Show the lines below where "identityId" occurs.

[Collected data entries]
────────────────────

/-- Settles O2: the host's write is `Accept`, which answers E_CMD and keeps the host's side. -/
theorem illegalCommandReportsECmd : Obligations.IllegalCommandReportsECmd := by
  intro w h1 h2
  refine ⟨decode_illegal_command h1 h2, fun s hb => ⟨_, step_issue w s, ?_⟩⟩
  have hframe := (frame_accept w { s with turns := [] }).1
  rw [accept_illegal (s := { s with turns := [] }) h1 h2 hb] at hframe ⊢
  exact ⟨⟨rfl, rfl, hframe⟩, (rfl : (Status.failure .noOp .cmd .idle).word = 0x00000016), Memory.get_nil⟩

/-- STATUS as its fields side by side, each part's width written out (30_encoding.md R64). -/
theorem extractLsb'_word (t : Status) (start len : Nat) :
    t.word.extractLsb' start len =
      BitVec.extractLsb' (n := 14 + 2 + 4 + 4 + 4 + 1 + 1 + 1 + 1) start len
        (0#14 ++ t.op.bits ++ 0#4 ++ t.phase.bits ++ t.errcode.bits ++ 0#1 ++ BitVec.ofBool t.err ++
          BitVec.ofBool t.done ++ BitVec.ofBool t.busy) := rfl

/-- Settles O3: what stands above or below a field's place is dropped part by part, and the field is left. -/
theorem statusWordFields : Obligations.StatusWordFields := by
  intro t
  refine ⟨?_, ?_, ?_, ?_, ?_, ?_, ?_, ?_, ?_, by decide, by decide, by decide, by decide, by decide, by decide⟩
  all_goals
    simp (disch := decide) only [extractLsb'_word, BitVec.extractLsb'_append_eq_of_le,
      BitVec.extractLsb'_append_eq_of_add_le, Nat.reduceSub, BitVec.extractLsb'_eq_self, BitVec.ofNat_eq_ofNat]

/-- Settles O21: `WAIT` on an idle block records STATUS; on a busy one the engine steps with the `WAIT` still to come. -/
theorem waitPollsUntilIdle : Obligations.WaitPollsUntilIdle := by
  intro s ts ht
  rw [step_host ht]
  constructor
  · intro hb
    exact if_neg (by simp [hb])
  · intro hb
    have hstay : State.expand { s with turns := ts } [.wait] = s := by
      cases s
      cases ht
      rfl
    exact (if_pos hb).trans (congrArg engineStep hstay)

end Sys2Proof.Machine
end

section
/-! Phase FREQ counts the input (40_frequency_analyzer.md R80 to R82): the table it leaves, and the counts of an input
that fits the width of an entry. -/

namespace Sys2Proof.Machine

section

variable {X : List Byte} (hX : X.length ≤ Config.maxn)
include hX

/-- No count of an input of at most MAXN bytes is cut to the width of an entry. -/
theorem toNat_freqAt_countBytes (b : Byte) : (freqAt (countBytes X) b).toNat = X.count b := by
  have hlt : X.count b < 2 ^ 32 := (List.count_le_length.trans hX).trans_lt (by decide)
  rw [freqAt_countBytes, BitVec.toNat_ofNat, Nat.mod_eq_of_lt hlt]

theorem one_le_freqAt_countBytes (b : Byte) : 1 ≤ (freqAt (countBytes X) b).toNat ↔ b ∈ X := by
  rw [toNat_freqAt_countBytes hX]
  exact List.count_pos_iff

theorem freqAt_countBytes_ne_zero {b : Byte} (hb : b ∈ X) : freqAt (countBytes X) b ≠ 0 := fun h0 => by
  have hpos := (one_le_freqAt_countBytes hX b).mpr hb
  rw [h0] at hpos
  exact absurd hpos (by decide)

/-- The symbols present are the distinct bytes of the input. -/
theorem present_countBytes_perm : ((present (countBytes X)).map Prod.fst).Perm X.dedup := by
  refine (List.perm_ext_iff_of_nodup (present_nodup _) X.nodup_dedup).mpr fun b => ?_
  have hb : freqAt (countBytes X) b ≠ 0 ↔ b ∈ X := by
    refine ⟨fun h => ?_, freqAt_countBytes_ne_zero hX⟩
    rw [← one_le_freqAt_countBytes hX, Nat.one_le_iff_ne_zero]
    exact fun h0 => h (BitVec.eq_of_toNat_eq h0)
  simp [mem_present, ← hb]
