-- ==== Sys2Proof/WellFormed.lean ====
section
/-!
DEFINITION. Well-formed instructions. Operand sizes and field widths are in the types (20_memory.md R82); what is
left to check is that CMD.UNKNOWN stands for a code that no other row names (30_encoding.md R119).
-/

namespace Sys2Proof

/-- The code of CMD.UNKNOWN is none of the six known codes (R119, R217). -/
def Instr.wf : Instr → Bool
  | .cmdUnknown code => !commandCodes.contains code
  | .crc32f _ _ => true
  | .crcsign _ _ => true
  | .csum _ _ => true
  | .csign _ _ => true
  | .pushr _ _ => true
  | .pushn _ _ => true
  | .wake _ => true
  | .poll _ => true
  | .cmdWake _ => true
  | .cmdAckC0 _ => true
  | .cmdAckC3 _ => true
  | .cmdList _ => true
  | .cmdRead _ _ _ _ => true
  | .cmdWrite _ _ _ _ _ => true

end Sys2Proof
end

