-- ==== Sys2Proof/Machine/Checksum.lean ====
section
/-!
DEFINITION. Unit U2: the meanings of CSUM and CSIGN (41_checksum.md R161, R162, R168). The range check comes before any
state of U2 is touched (R161); while U2 is busy the request holds (10_state.md R52).
-/

namespace Sys2Proof.Machine

/-- CSUM (R162): `n ≤ 64`, otherwise `REF_LEN` (R161). -/
def execCsum (n : BitVec 7) (frm : Frame) (s : State) : Host.Outcome State Fault Refusal :=
  if 64 < n.toNat then .next (s.refuse .c .len)
  else if s.u2.busy then .next (s.hold .c (.csum n frm))
  else
    .next (({ s with u2 := s.u2.csum n frm } : State).complete .c
      (.ok (.sum (additiveChecksum frm n.toNat))))

/-- CSIGN (R168): `n ≤ 63`, otherwise `REF_LEN` (R161). -/
def execCsign (n : BitVec 7) (frm : Frame) (s : State) : Host.Outcome State Fault Refusal :=
  if 63 < n.toNat then .next (s.refuse .c .len)
  else if s.u2.busy then .next (s.hold .c (.csign n frm))
  else
    .next (({ s with u2 := s.u2.csign n frm } : State).complete .c
      (.ok (.frame (signFrame frm n.toNat))))

end Sys2Proof.Machine
end

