-- ==== Sys2Proof/Machine/Events.lean ====
section
/-!
DEFINITION. The environment's events: attach and detach of a figure (43_client_sequences.md R218, R231) and the creation
of a figure (R219). They are no rows of the opcode table: they are inputs that the step reads from the agents' scripts.
-/

namespace Sys2Proof.Machine

/-- A notification is due: awake, or `ENV_NOTIFY_WHEN_ASLEEP` (R218). -/
def State.notifies (s : State) : Bool := s.u3.awake || s.params.notifyWhenAsleep

/-- The registry change and its notification can be one step: no notification is due, or port C and U2 can take its CSIGN
(R218, 10_state.md R52, R55). -/
def State.eventCanStart (s : State) : Bool := !s.notifies || s.u2Free

/-- Signing and pushing a notification: CSIGN at 11, then PUSHN (R218); not while asleep unless `ENV_NOTIFY_WHEN_ASLEEP`.
While its PUSHN holds the Event agent may stay inside the exclusive region (70_reset_and_hazards.md R295). -/
def State.notify (s : State) (added : Bool) (uid : Uid) : State :=
  if s.notifies then
    let f := notificationFrame s.params added uid
    let t := (s.clientSign f notificationOffset).pushNotification 0 (signFrame f notificationOffset)
    if t.portE.held.isSome && s.params.eventKeepsRegion then { t with env := { t.env with region := .event } }
    else t
  else s

/-- `LoadFigure(blob, handle)` (R218, R226): the lowest free slot takes the figure, then the notification; a full registry
answers `Full` and nothing else happens. `wait` is the state in which the event is still to come. The call returns its value with
the registry change: the spec does not say whether it waits for a PUSHN that holds (log entry 28). -/
def attachFigure (blob : Image) (handle : Nat) (wait s : State) : Host.Outcome State Fault Refusal :=
  match s.env.freeSlot s.params with
  | none => .next (s.report .full)
  | some i =>
    if (s.env.findByUid s.params (uidOf blob)).isSome then .refused .duplicateUid
    else if s.env.ownsHandle s.params handle then .refused .handleInUse
    else if s.eventCanStart then
      .next ((({ s with env := s.env.fill i blob handle } : State).report (.loaded i.val)).notify true (uidOf blob))
    else .next wait

/-- `RemoveFigure(slot_index)` (R218, R227): a present figure is persisted and released, then the notification; an empty
slot answers false and nothing else happens. The call returns its value with the registry change: the spec does not say
whether it waits for a PUSHN that holds (log entry 28). -/
def detachFigure (slot : Nat) (wait s : State) : Host.Outcome State Fault Refusal :=
  if h : slot < 8 then
    if slotExists s.params ⟨slot, h⟩ then
      if s.env.slots[slot].present then
        if s.eventCanStart then
          .next ((({ s with env := s.env.release ⟨slot, h⟩ } : State).report (.removed true)).notify false
            s.env.slots[slot].uid)
        else .next wait
      else .next (s.report (.removed false))
    else .refused .noSuchSlot
  else .refused .noSuchSlot

/-- The number of free draws of one figure creation: six random bytes (93_implementation_defined.md U11) and the fresh
image. -/
def creationDraws : Nat := 7

/-- The image the Builder fills for one figure creation, its random bytes one draw each (R219 step 1, U11). -/
def State.newImage (s : State) (identityType identityId : List Byte) : Image :=
  builtImage s.params.builder (Vector.ofFn fun k : Fin 5 => Config.freeByte (s.drawn + k.val))
    (Config.freeByte (s.drawn + 5)) (Config.freeImage (s.drawn + 6)) identityType identityId

/-- `CreateFigure(identity_type, identity_id)` (R219): the Builder fills a fresh image, CRCSIGN of its descriptor runs on
port C, the signed descriptor goes into the image, and the image is written to a new backing file.
It fails when the store cannot be created, or the handle already names a file or is owned by a slot (R231). -/
def createFigure (identityType identityId : List Byte) (handle : Nat) (storeOk : Bool) (wait s : State) :
    Host.Outcome State Fault Refusal :=
  if s.u1.busy then .next wait
  else
    let img := s.newImage identityType identityId
    let d := signBlock (descriptorOf img)
    let t : State :=
      { s with
        u1 := s.u1.crcsign (descriptorOf img)
        portC := s.portC.emit (.ok (.block d))
        drawn := s.drawn + creationDraws }
    if storeOk && (getFile handle s.env.files).isNone && !s.env.ownsHandle s.params handle then
      .next (({ t with env := { t.env with files := putFile handle (putBlock img 16 d) t.env.files } } : State).report
        (.created true))
    else .next (t.report (.created false))

end Sys2Proof.Machine
end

────────────────────

Written solution:
def State.newImage (s : State) (identityType identityId : List Byte) : Image :=
    (Config.freeByte (s.drawn + 5)) (Config.freeImage (s.drawn + 6)) identityType identityId
def createFigure (identityType identityId : List Byte) (handle : Nat) (storeOk : Bool) (wait s : State) :
    let img := s.newImage identityType identityId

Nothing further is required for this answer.